Curated by Ar. Fai AU, Dr. Ying ZHOU, and Ar. Sunnie S.Y. Lau, with advisory input from Eunice Seng and Joan Leung, the exhibition highlights a generation of co-operative housing, multifunctional market-library-sports complexes, and modernist industrial buildings. Designed by figures such as Chung Wah-Nan, Wong & Ouyang, Ng Chun Man and Dennis Lau, P&T, as well as the Public Works Department and local architects, these structures embodied a pragmatic tropical modernism shaped by climate, density, and social need. Though modest in form, they played a crucial role in shaping Hong Kong’s urban identity and global aspirations.

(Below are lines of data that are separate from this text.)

-- ==== Sys2Proof/Machine/ContextLoad.lean ====
section
/-! DEFINITION. How a region is filled before word 0 (08 R222; 10 R308, R312, R314, R318, R582; 03 R67): preload, placed copies, initial
states, and the logical context read back. -/

namespace Sys2Proof.Machine

open Sys2Proof

/-! ### States -/

/-- A state table from a replica's states, for every replica. -/
def tableOf (m : Bytes) (replicas : Nat) (f : Nat → Nat → Word) : SMap Word :=
  (List.range replicas).foldl (fun a r => (List.range (imgVars m)).foldl (fun a v => mset 0 a (stateKey r v) (f r v)) a) []

/-- Bytes of input states in an input object: what follows the per-slot values (R407). -/
def Job.inputStates? (j : Job) (input : Bytes) : Bool := decide (j.betaBytes < input.length)

/-- The initial states of a job (R67). -/
def State.initialStates (s : State) (j : Job) : SMap Word :=
  let m := s.model j
  let input := s.objectBytes j.body.input
  if j.inputStates? input then tableOf m j.body.replicas fun r v => blockState m input (j.betaBytes + r * stateBytes m) v
  else tableOf m j.body.replicas fun _ v => imgInit m v

/-! ### Reading a context (R582) -/

/-- The offsets of a context's eight sections. -/
def ctxOffsets (m : Bytes) (b : SubmitBody) : List Nat :=
  let r := b.replicas
  let r' := (r + 31) / 32 * 32
  let st := contextStateBytes m
  let keeps := b.flags.getLsbD 2
  let lens := [r * st, 12 * r', 4 * r, if b.ensemble = 1 then 4 * (r - 1) else 0,
    if b.ensemble = 2 then 8 + 24 * maxResamples m + (if b.resultFlags.getLsbD 0 then 2 * r * maxResamples m else 0) else 0,
    if b.topkK = 0 then 0 else 8 + 40 * b.topkK + (if keeps then b.topkK * st else 0), 64]
  lens.foldl (fun (acc : List Nat) n => acc ++ [align64 (acc.getLast?.getD 0 + n)]) [0x300]

def ctxResamples (m c : Bytes) (b : SubmitBody) (o : Nat) : List Resample :=
  if b.ensemble = 2 then
    (List.range (leAt c o 8)).map fun i =>
      { step := leAt c (o + 8 + 24 * i) 8, lmax := BitVec.ofNat 64 (leAt c (o + 16 + 24 * i) 8), total := leAt c (o + 24 + 24 * i) 8,
        ancestors := if b.resultFlags.getLsbD 0 then
          (List.range b.replicas).map fun a => leAt c (o + 8 + 24 * maxResamples m + 2 * (b.replicas * i + a)) 2 else [] }
  else []

def ctxTopk (m c : Bytes) (b : SubmitBody) (o : Nat) : List TopkEntry :=
  if b.topkK = 0 then []
  else
    let st := contextStateBytes m
    (List.range (leAt c o 8)).map fun i =>
      let e := o + 8 + 40 * i
      { value := BitVec.ofNat 64 (leAt c e 8), step := leAt c (e + 8) 8, var := leAt c (e + 16) 8, digest := BitVec.ofNat 64 (leAt c (e + 24) 8),
        replica := leAt c (e + 32) 2, slot := leAt c (e + 34) 2,
        kept := if b.flags.getLsbD 2 then
          (List.range (imgVars m)).map fun v => (v, blockState m c (o + 8 + 40 * b.topkK + i * st) v) else [] }

def ctxCounts (c : Bytes) (o : Nat) : Counts :=
  { nonfiniteDecisions := leAt c o 8, gaussDegenerate := leAt c (o + 8) 8, intSaturations := leAt c (o + 16) 8,
    longsumWraps := leAt c (o + 24) 8, atomicWraps := leAt c (o + 32) 8, fieldNonfinite := leAt c (o + 40) 8,
    conversionSaturations := leAt c (o + 48) 8 }

/-- An energy of a context's ledger in the job's format. -/
def ctxEnergy (b : SubmitBody) (c : Bytes) (o r : Nat) : DWord :=
  BitVec.ofNat 64 (convertTo b.energyFormat (valF64 (BitVec.ofNat 64 (leAt c (o + 8 * r) 8)))).1

/-- A job as its context leaves it (R314, R318). The seed and the job parameters are the context's (log entry 33). -/
def Job.loadContext (j : Job) (m c : Bytes) : Job :=
  let b := j.body
  let os := ctxOffsets m b
  let o (i : Nat) : Nat := os.getD i 0
  let r' := j.ledgerReplicas
  let states := tableOf m b.replicas fun r v => blockState m c (o 0 + r * contextStateBytes m) v
  let perm := (List.range b.replicas).map fun a => leAt c (o 1 + 8 * r' + 2 * a) 2
  let exch : SMap Nat := if b.ensemble = 1 then (List.range (b.replicas - 1)).foldl (fun a i => mset 0 a i (leAt c (o 3 + 4 * i) 4)) [] else []
  let counts := ctxCounts c (o 6)
  let flags := leAt c (o 6 + 56) 8
  let demoted := j.demoted || ctxFlag c 1
  let retiled := j.retiled || ctxFlag c 2
  let repaired := j.copyRepaired || ctxFlag c 4
  let anc : SMap Nat := (List.range b.replicas).foldl (fun a r => mset 0 a r (leAt c (o 1 + 10 * r' + 2 * r) 2)) []
  { j with
    prelude := true,
    lastStepDigest := (digestRec m { j with seed := ctxSeed c } states (ctxStep c)).stepDigest,
    startBetas := some (ctxStep c, (List.range b.replicas).map fun a => BitVec.ofNat 32 (leAt c (o 2 + 4 * a) 4)),
    seed := ctxSeed c, body := { b with params := (List.range 8).map fun k => BitVec.ofNat 32 (leAt c (0x90 + 4 * k) 4) },
    step := ctxStep c, committed := ctxStep c, sweepsLeft := ctxSweeps c, sweepsLeftAtCommit := ctxSweeps c,
    cadence := leAt c 0x68 8, heldCycles := leAt c 0x70 8, epoch := leAt c 0x78 8, committedEpoch := leAt c 0x78 8,
    demoted := demoted, demoteStep := if j.demoted then j.demoteStep else if demoted then leAt c 0x80 8 else 0,
    demoteCause := if j.demoted then j.demoteCause else leAt c 0x2B0 1,
    retiled := retiled, retileStep := if j.retiled then j.retileStep else if retiled then leAt c 0x88 8 else 0,
    copyRepaired := repaired, copyRepairStep := if j.copyRepaired then j.copyRepairStep else if repaired then leAt c 0x2B8 8 else 0,
    syncUpdate := j.syncUpdate || flags % 2 == 1, arrivalFp := j.arrivalFp || flags / 2 % 2 == 1,
    states := states, statesAtCommit := states, perm := perm, permAtCommit := perm, permStep := perm, exchAccepts := exch, exchAtCommit := exch,
    energies := (List.range b.replicas).foldl (fun a r => mset 0 a r (ctxEnergy b c (o 1) r)) [],
    ancestors := anc, ancestorsAtCommit := anc,
    resamples := ctxResamples m c b (o 4), topk := ctxTopk m c b (o 5), counts := counts, countsAtCommit := counts }

/-- A group read from 32 bytes of a context. -/
def ctxGroup (c : Bytes) (o : Nat) (fmt : Option AuxFmt) : Group :=
  { reg := BitVec.ofNat 128 (leAt c o 16), isOpen := leAt c (o + 16) 1 == 1, sticky := leAt c (o + 17) 1 == 1,
    fmt := fmt.getD (match leAt c (o + 18) 1 with | 1 => .longsum | 2 => .f32 | 3 => .f64 | _ => .int) }

/-! ### Filling the region (R222, R308) -/

/-- A core of a job's region at a logical position changed by `f`. -/
def State.modAtPos (s : State) (k pos : Nat) (f : Core → Core) : State :=
  match (s.cluster k).coreMap.getD pos none with
  | some n => s.modCluster k fun c => { c with cores := mmod {} c.cores n f }
  | none => s

/-- One preload run written to its core. -/
def State.preloadRun (s : State) (j : Job) (r : PreloadRun) : State :=
  s.modAtPos (j.runCluster r) r.core fun c =>
    if r.kind = 0 then { c with playa := writeBytes c.playa (64 * r.first) r.data }
    else { c with slots := (List.range (r.data.length / 4)).foldl (fun m i =>
      mset {} m (16 * r.first + i) { cur := BitVec.ofNat 32 (leAt r.data (4 * i) 4) }) c.slots }

/-- The word of a location of the state map: the states of the job's replicas that it holds. -/
def Job.locWord (j : Job) (x : StateLoc) : Word :=
  BitVec.ofNat 32 ((x.states.filter fun e => decide (e.rep < j.body.replicas)).foldl (fun a e =>
    a + (mget 0 j.states (stateKey e.rep e.var)).toNat % 2 ^ e.bits * 2 ^ e.lo) 0)

/-- The kind of the states of a location, by the block of a variable in it. -/
def StateLoc.tag (m : Bytes) (x : StateLoc) : Option StateTag :=
  x.states.head?.map fun e => let b := imgBlock m (imgBlockOf m e.var); { kind := b.kind, km1 := b.km1 }

/-- A state placed at its location. -/
def State.placeLoc (s : State) (j : Job) (x : StateLoc) : State :=
  let h := j.region.getD x.half 0
  let k := 64 * (h / 2) + x.cluster / 8 * 8 + x.cluster % 4 + 4 * (h % 2)
  let w := j.locWord x
  s.modAtPos k x.core fun c =>
    if x.playa then { c with playa := writeBytes c.playa (64 * x.line + 4 * x.word) (leBytes 4 w.toNat) }
    else { c with slots := mset {} c.slots (16 * x.line + x.word) { cur := w, curTag := x.tag (s.model j) } }

/-- The cluster at slice `k` of a physical half: ascending cluster number (R245). -/
def halfSliceKey (h k : Nat) : Nat := 64 * (h / 2) + k / 4 * 8 + k % 4 + 4 * (h % 2)

/-- The allocations that hold a placed copy of the model image (R196). -/
def Tiling.placedCopies (p : Bytes) (t : Tiling) : List Nat :=
  if progFixed p then (((List.range t.numSegments).map (t.segment p)).filterMap fun g => if g.src = 0 then some g.alloc else none).eraseDups
  else []

/-- A placed copy made of the model image, read from the frames that hold it, with their markers (R196, R261). -/
def State.placeCopy (s : State) (j : Job) (i : Nat) : State :=
  let m := s.model j
  match (s.object? j.body.model).map (·.pages) with
  | some (p0 :: ps) =>
    (List.range ((imgSize m + 63) / 64)).foldl (fun t n =>
      match (p0 :: ps)[64 * n / pageBytes]?, j.locate i (64 * n) with
      | some p, some q => t.copyLine p (64 * n % pageBytes) q.1 q.2
      | _, _ => t) s
  | _ => s.fillAlloc j i (m.take (imgSize m))

/-- The open groups of a context loaded lane for lane (R317). -/
def State.loadGroups (s : State) (j : Job) (m c : Bytes) : State :=
  if ctxFlag c 3 then
    let o := (ctxOffsets m j.body).getD 7 0
    let cores := s.jobCores j
    ((List.range cores.length).zip cores).foldl (fun t e =>
      t.modAtPos e.2.1 e.2.2 fun x =>
        let gs := (List.range 32).map fun l =>
          (l, ctxGroup c (o + 2048 * e.1 + 64 * l) (some .int), ctxGroup c (o + 2048 * e.1 + 64 * l + 32) none)
        { x with
          lanes := gs.foldl (fun a g => mmod {} a g.1 fun (y : Lane) => { y with statistic := g.2.1, auxiliary := g.2.2 }) x.lanes,
          groupsAtCommit := (gs.filter fun g => g.2.1 != {} || g.2.2 != {}).map fun g =>
            { lane := g.1, statistic := g.2.1, auxiliary := g.2.2 } }) s
  else s

/-- The slot memories of a region filled from its tiling before word 0 (R15, R175 to R177): the control slices of every half, and the slices of its
clusters. -/
def State.fillSlots (s : State) (j : Job) : State :=
  let p := s.program j
  let t := s.tilingOf j
  ((List.range j.region.length).zip j.region).foldl (fun a e =>
    let words (f : Nat → Nat) : SMap (BitVec 128) := (List.range t.words).foldl (fun m w => mset 0 m w (BitVec.ofNat 128 (f w))) []
    let a1 := a.modHalf e.2 fun h => { h with controlMem := words (t.control p e.1) }
    (List.range 32).foldl (fun b k => b.modCluster (halfSliceKey e.2 k) fun c => { c with slotMem := words fun w => t.slice p e.1 w k }) a1) s

/-- A job's sequencer before word 0 (R178, R308, R318). -/
def Job.atWordZero (j : Job) : Job :=
  { j with pc := 0, loops := [], waiting := .no, hold := none, phase := 0, phaseBit := false, stepEnds := [], shadows := [], areaWrites := [],
           checks := [], segments := [], inFlight := [], trees := [], ledgerLine := none, topkOffers := [], failures := 0, failedStep := none, relocking := false,
           seeded := true }

/-- The purpose of the draws of a block (R76, R166). -/
def updatePurpose (k : BlockEntry) (rule : Nat) : Nat := if k.kind = 2 then 2 else if k.kind = 1 ∧ rule ≠ 1 then 1 else 0

/-- The anchors of a job: for each replica group, block and tile row, the start state under the block's purpose (R169). -/
def Job.anchorList (j : Job) (m p : Bytes) (t : Tiling) : List (BitVec 128) :=
  (List.range ((j.body.replicas + 31) / 32)).flatMap fun g => (List.range (imgBlocks m)).flatMap fun a =>
    let k := imgBlock m a
    (List.range ((k.size + 31) / 32)).map fun q =>
      BitVec.ofNat 128 (streamStart (seedState j.seed) (streamIndex (32 * g) (k.base + 32 * q) (updatePurpose k (t.blockClass p a).rule)))

/-- The individual start states: those of the slot pairs' exchange streams, or of the resampling stream (R163, R169). -/
def Job.startList (j : Job) : List (BitVec 128) :=
  let start (rho purpose : Nat) : BitVec 128 := BitVec.ofNat 128 (streamStart (seedState j.seed) (streamIndex rho 0 purpose))
  match j.body.ensemble with
  | 1 => (List.range (j.body.replicas - 1)).map fun a => start a 3
  | 2 => [start 0 4]
  | _ => []

/-- What the stream seeder leaves in a job's memory: anchors and start states still held there are used again (R171, R173). -/
def Job.withAnchors (j : Job) (m p : Bytes) (t : Tiling) : Job :=
  if j.anchors.isEmpty then { j with anchors := j.anchorList m p t, starts := j.startList } else j

def Job.withStats (j : Job) (p : Bytes) (t : Tiling) : Job := { j with statAllocs := Machine.statAllocs p t }

/-- The context that a job starts from, as its frames hold it (R277): that of a preemption is read back from the context area. -/
def State.contextRead (s : State) (j : Job) : Bytes :=
  if j.context.isEmpty || (j.sideItem 3).isEmpty then s.contextOf j else s.readPages (j.sideItem 3) j.context.length

/-- What filling writes into a job's region: cleared, its slot memories, its preload, its placed copies and the state of every location
of the state map. -/
def State.fillData (s : State) (j : Job) (p : Bytes) (t : Tiling) : State :=
  let s1 := (t.preloads p).foldl (fun a r => a.preloadRun j r) ((s.clearRegion j.region).fillSlots j)
  let s2 := (t.placedCopies p).foldl (fun a i => a.placeCopy j i) s1
  (stateMap p t).foldl (fun a x => a.placeLoc j x) s2

/-- A job's stream anchors and start states, written into its memory once (R171, R173): `j0` is the job before it is filled. -/
def State.fillAnchors (s : State) (j0 j : Job) : State :=
  if j0.anchors.isEmpty then s.storePages (j.sideItem 2) 0 ((j.anchors ++ j.starts).flatMap fun x => leBytes 16 x.toNat) else s

/-- The region of a job filled, with the job's own values: preload, placed copies, and the states at every location of the state map,
from the context the job starts from or from its initial states. -/
def State.fillRegion (s : State) (slot : Nat) : State :=
  match s.job? slot with
  | none => s
  | some j0 =>
    let p := s.program j0
    let m := s.model j0
    let t := s.tilingOf j0
    let c := s.contextRead j0
    let j1 :=
      if c.isEmpty then
        let st := s.initialStates j0
        { j0 with states := st, statesAtCommit := st, sweepsLeft := (j0.body.params.getD 0 0).toNat,
                  sweepsLeftAtCommit := (j0.body.params.getD 0 0).toNat }
      else j0.loadContext m c
    let j := (j1.atWordZero.withAnchors m p t).withStats p t
    let s1 := (s.fillData j p t).fillAnchors j0 j
    (if c.isEmpty then s1 else s1.loadGroups j m c).setJob slot j

end Sys2Proof.Machine
end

Often undocumented and now increasingly threatened by redevelopment and changing aesthetic preferences, these everyday typologies are disappearing. Yet they hold untapped cultural and architectural value. The exhibition positions them as Hong Kong’s “future heritage”—ordinary yet foundational structures that reflect the city's era of collective innovation and resilience.

Set within Campo della Tana—a former rope-making warehouse opposite the Arsenale—the exhibition draws a deliberate parallel between Venice and Hong Kong, two island cities shaped by maritime trade and built in delicate balance between nature and human ingenuity. The indoor pavilion features archival research, drawings, and visual documentation. In the courtyard, a bamboo scaffolding installation, constructed by Hong Kong “sifus,” transforms the space into a living stage. Celebrating the city’s intangible heritage and circular construction practices, this structure will host seasonal performances aligned with key festivals in the lunar calendar: Tin Hau’s Birthday, Dragon Boat, Hungry Ghost, and Mid-Autumn.

In reanimating the material and cultural legacy of Hong Kong’s civic infrastructure, Projecting Future Heritage invites reflection on how cities remember, evolve, and plan. It suggests that public architectures—often dismissed as utilitarian—can in fact express deep collective intelligence and embody the values of their time. Just as Venice rose from its watery terrain through cooperation and craft, so did Hong Kong emerge from its rocky shores through ingenuity and shared resourcefulness.

The exhibition reminds a global audience that great urban futures are often rooted in everyday pasts. By recontextualizing these overlooked structures, the Hong Kong Pavilion prompts a critical reassessment of what is worth preserving—and how design, memory, and place intersect in shaping the cities to come.

Projecting Future Heritage: A Hong Kong Archive runs from May 10 to November 23, 2025, at Campo della Tana, Venice. Opening hours are 11am to 7pm (May 10 – September 28) and 10am to 6pm (September 29 – November 23), closed on Mondays except May 19, September 30, and November 18.